═══ ENTRIES SUPPLIED ═══
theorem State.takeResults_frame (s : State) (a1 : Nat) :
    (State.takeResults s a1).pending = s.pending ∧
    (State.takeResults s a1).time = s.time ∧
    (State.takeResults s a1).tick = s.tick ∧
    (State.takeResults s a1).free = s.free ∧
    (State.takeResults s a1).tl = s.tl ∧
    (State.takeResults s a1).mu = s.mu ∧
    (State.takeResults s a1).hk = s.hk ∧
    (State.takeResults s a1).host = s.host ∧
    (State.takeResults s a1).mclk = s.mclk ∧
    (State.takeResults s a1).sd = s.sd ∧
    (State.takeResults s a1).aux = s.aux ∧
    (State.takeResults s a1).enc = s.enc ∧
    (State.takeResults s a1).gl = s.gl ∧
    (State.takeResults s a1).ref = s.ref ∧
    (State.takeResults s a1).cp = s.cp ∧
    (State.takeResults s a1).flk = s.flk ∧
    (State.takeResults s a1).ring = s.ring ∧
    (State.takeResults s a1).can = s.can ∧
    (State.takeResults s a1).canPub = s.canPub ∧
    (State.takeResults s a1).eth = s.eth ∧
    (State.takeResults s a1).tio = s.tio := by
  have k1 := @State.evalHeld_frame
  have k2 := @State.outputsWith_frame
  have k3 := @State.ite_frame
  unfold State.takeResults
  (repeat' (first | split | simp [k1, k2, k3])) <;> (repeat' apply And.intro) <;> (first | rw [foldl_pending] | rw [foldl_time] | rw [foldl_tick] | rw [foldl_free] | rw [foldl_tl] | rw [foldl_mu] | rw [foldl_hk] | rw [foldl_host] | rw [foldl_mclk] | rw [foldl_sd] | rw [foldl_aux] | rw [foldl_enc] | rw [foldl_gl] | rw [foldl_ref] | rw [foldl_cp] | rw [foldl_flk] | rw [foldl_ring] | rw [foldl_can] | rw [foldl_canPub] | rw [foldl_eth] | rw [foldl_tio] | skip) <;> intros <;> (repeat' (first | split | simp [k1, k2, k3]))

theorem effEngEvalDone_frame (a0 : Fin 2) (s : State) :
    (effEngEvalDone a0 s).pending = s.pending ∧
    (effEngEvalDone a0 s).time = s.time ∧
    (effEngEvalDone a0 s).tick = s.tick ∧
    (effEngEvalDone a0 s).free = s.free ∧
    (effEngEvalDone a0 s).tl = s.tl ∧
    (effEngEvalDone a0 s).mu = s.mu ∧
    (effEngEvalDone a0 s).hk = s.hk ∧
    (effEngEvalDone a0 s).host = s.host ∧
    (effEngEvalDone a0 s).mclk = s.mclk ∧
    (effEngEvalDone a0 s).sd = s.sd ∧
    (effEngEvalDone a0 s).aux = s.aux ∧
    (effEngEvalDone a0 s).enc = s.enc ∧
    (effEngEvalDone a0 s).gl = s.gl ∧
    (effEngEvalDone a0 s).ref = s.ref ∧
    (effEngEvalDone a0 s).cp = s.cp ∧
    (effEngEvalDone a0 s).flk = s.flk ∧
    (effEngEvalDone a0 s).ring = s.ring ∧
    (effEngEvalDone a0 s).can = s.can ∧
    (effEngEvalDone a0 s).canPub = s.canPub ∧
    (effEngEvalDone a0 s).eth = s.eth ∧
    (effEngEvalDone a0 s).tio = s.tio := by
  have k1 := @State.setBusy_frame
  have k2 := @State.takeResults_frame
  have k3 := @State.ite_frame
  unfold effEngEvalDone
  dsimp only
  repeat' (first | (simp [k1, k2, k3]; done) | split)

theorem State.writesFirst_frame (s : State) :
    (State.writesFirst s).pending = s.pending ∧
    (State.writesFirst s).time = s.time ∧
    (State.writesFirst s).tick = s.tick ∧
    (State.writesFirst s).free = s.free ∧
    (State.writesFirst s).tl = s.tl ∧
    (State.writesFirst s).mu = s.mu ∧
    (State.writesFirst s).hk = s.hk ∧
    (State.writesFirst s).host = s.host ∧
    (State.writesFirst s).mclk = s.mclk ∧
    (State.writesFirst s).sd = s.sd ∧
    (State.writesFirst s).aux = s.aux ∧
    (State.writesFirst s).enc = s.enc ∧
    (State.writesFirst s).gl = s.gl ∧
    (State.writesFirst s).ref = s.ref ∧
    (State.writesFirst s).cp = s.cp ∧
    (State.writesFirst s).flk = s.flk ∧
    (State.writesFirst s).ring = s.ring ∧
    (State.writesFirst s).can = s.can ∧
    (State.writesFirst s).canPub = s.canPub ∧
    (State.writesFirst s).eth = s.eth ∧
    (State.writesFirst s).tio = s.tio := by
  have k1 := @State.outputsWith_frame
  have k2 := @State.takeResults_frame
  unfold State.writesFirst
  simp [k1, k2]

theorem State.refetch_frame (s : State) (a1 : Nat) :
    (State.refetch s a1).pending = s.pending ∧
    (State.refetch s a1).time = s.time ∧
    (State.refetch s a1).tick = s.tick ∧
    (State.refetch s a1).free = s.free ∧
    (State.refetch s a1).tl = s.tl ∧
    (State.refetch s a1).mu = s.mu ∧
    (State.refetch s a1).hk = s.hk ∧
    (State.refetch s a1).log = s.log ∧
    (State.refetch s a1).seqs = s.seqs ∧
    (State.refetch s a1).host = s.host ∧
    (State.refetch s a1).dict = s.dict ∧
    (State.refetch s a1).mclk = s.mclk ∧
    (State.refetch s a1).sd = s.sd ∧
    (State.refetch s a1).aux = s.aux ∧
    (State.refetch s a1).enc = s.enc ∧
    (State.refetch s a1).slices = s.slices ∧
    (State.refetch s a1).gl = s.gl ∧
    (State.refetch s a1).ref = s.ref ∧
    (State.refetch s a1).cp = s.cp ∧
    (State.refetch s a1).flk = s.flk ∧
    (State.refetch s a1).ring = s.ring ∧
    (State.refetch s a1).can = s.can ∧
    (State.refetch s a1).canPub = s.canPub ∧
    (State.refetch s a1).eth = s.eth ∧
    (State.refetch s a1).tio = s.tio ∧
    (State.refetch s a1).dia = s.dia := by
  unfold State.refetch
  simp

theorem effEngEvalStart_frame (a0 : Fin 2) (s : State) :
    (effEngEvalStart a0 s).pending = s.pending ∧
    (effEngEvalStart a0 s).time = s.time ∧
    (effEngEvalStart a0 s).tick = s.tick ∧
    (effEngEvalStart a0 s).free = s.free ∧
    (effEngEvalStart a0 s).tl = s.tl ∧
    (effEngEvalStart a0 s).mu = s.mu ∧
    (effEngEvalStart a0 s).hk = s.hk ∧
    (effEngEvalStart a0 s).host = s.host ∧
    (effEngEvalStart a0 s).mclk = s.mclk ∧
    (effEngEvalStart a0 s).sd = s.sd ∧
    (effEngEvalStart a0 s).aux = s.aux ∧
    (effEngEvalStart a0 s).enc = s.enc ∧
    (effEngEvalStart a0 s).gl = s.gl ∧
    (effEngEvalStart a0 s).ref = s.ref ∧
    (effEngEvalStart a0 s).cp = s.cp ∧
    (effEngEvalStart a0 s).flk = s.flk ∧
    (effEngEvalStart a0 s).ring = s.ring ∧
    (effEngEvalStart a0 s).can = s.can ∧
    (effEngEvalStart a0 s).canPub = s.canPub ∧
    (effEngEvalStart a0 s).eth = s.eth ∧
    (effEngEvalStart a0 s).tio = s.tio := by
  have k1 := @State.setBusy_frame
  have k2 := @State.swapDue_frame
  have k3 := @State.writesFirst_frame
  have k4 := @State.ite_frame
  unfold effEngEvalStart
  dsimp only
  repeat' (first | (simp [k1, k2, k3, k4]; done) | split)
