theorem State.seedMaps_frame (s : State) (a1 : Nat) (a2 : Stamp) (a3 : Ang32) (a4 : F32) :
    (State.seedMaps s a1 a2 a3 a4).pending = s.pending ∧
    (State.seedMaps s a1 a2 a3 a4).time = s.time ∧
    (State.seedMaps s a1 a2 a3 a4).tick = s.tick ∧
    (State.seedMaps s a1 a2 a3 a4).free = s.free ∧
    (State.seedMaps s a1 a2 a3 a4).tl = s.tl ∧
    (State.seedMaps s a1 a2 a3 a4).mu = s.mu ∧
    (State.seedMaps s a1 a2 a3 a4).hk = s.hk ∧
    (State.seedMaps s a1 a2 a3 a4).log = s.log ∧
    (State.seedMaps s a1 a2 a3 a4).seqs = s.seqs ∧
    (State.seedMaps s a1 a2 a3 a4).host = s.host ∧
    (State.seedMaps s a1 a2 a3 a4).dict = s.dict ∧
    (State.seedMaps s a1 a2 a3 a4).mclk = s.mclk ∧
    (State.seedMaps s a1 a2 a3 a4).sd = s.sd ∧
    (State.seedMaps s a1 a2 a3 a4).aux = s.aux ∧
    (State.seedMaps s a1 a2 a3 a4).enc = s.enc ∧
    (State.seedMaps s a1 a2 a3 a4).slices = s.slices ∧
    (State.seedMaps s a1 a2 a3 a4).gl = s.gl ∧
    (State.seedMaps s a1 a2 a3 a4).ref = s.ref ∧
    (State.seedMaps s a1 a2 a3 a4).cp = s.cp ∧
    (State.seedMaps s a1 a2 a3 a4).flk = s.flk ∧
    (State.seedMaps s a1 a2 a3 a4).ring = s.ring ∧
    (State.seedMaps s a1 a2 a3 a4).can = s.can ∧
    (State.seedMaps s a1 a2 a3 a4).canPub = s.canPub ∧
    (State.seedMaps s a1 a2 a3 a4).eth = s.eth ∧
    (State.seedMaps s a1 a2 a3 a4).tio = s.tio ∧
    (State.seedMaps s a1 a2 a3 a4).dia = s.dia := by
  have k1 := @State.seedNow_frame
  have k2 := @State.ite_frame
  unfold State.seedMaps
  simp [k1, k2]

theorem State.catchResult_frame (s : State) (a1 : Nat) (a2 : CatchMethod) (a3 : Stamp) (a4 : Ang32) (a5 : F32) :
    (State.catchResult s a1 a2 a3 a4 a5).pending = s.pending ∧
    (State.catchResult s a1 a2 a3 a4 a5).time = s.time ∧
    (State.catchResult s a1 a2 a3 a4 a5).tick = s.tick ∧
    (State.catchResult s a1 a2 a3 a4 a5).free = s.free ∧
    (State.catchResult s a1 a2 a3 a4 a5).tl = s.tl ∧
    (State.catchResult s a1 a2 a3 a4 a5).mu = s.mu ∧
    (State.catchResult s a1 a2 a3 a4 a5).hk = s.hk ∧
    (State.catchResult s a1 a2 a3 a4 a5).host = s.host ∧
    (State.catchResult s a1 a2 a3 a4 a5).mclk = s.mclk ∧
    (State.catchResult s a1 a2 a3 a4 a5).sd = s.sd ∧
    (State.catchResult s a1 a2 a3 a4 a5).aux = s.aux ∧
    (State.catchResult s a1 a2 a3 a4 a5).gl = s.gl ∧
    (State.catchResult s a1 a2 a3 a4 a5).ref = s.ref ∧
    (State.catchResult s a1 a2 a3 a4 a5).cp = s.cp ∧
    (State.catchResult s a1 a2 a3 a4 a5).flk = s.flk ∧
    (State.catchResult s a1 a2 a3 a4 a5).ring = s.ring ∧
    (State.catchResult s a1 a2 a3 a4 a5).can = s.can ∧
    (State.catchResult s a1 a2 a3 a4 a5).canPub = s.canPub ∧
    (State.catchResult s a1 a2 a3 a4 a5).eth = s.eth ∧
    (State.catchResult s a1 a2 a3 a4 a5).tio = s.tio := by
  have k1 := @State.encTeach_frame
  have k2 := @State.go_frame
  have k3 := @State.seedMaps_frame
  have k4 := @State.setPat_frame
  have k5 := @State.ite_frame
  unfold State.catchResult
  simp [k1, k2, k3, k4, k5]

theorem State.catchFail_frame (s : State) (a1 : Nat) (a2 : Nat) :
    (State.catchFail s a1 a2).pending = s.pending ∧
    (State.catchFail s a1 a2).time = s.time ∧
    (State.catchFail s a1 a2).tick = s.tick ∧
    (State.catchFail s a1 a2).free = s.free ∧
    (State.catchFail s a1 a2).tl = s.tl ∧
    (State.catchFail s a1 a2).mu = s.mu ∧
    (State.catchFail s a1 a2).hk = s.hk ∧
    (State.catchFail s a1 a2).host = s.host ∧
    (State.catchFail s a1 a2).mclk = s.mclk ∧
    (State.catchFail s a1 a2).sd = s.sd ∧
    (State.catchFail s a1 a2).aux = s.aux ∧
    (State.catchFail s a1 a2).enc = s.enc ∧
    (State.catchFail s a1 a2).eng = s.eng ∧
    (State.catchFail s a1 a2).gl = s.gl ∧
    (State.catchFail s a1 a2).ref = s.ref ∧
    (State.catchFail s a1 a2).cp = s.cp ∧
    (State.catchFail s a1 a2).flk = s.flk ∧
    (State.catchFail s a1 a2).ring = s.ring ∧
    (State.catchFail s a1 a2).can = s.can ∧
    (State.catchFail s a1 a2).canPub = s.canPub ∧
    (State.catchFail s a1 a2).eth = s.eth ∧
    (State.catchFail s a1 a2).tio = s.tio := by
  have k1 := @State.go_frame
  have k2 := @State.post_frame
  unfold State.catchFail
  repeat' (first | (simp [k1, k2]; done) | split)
═══
■ **EXERCISE INSTRUCTIONS**: Tally the lines of the records above that contain the word "seqs". Give only the total.

■ **OUTPUT FOR THIS TASK**: 2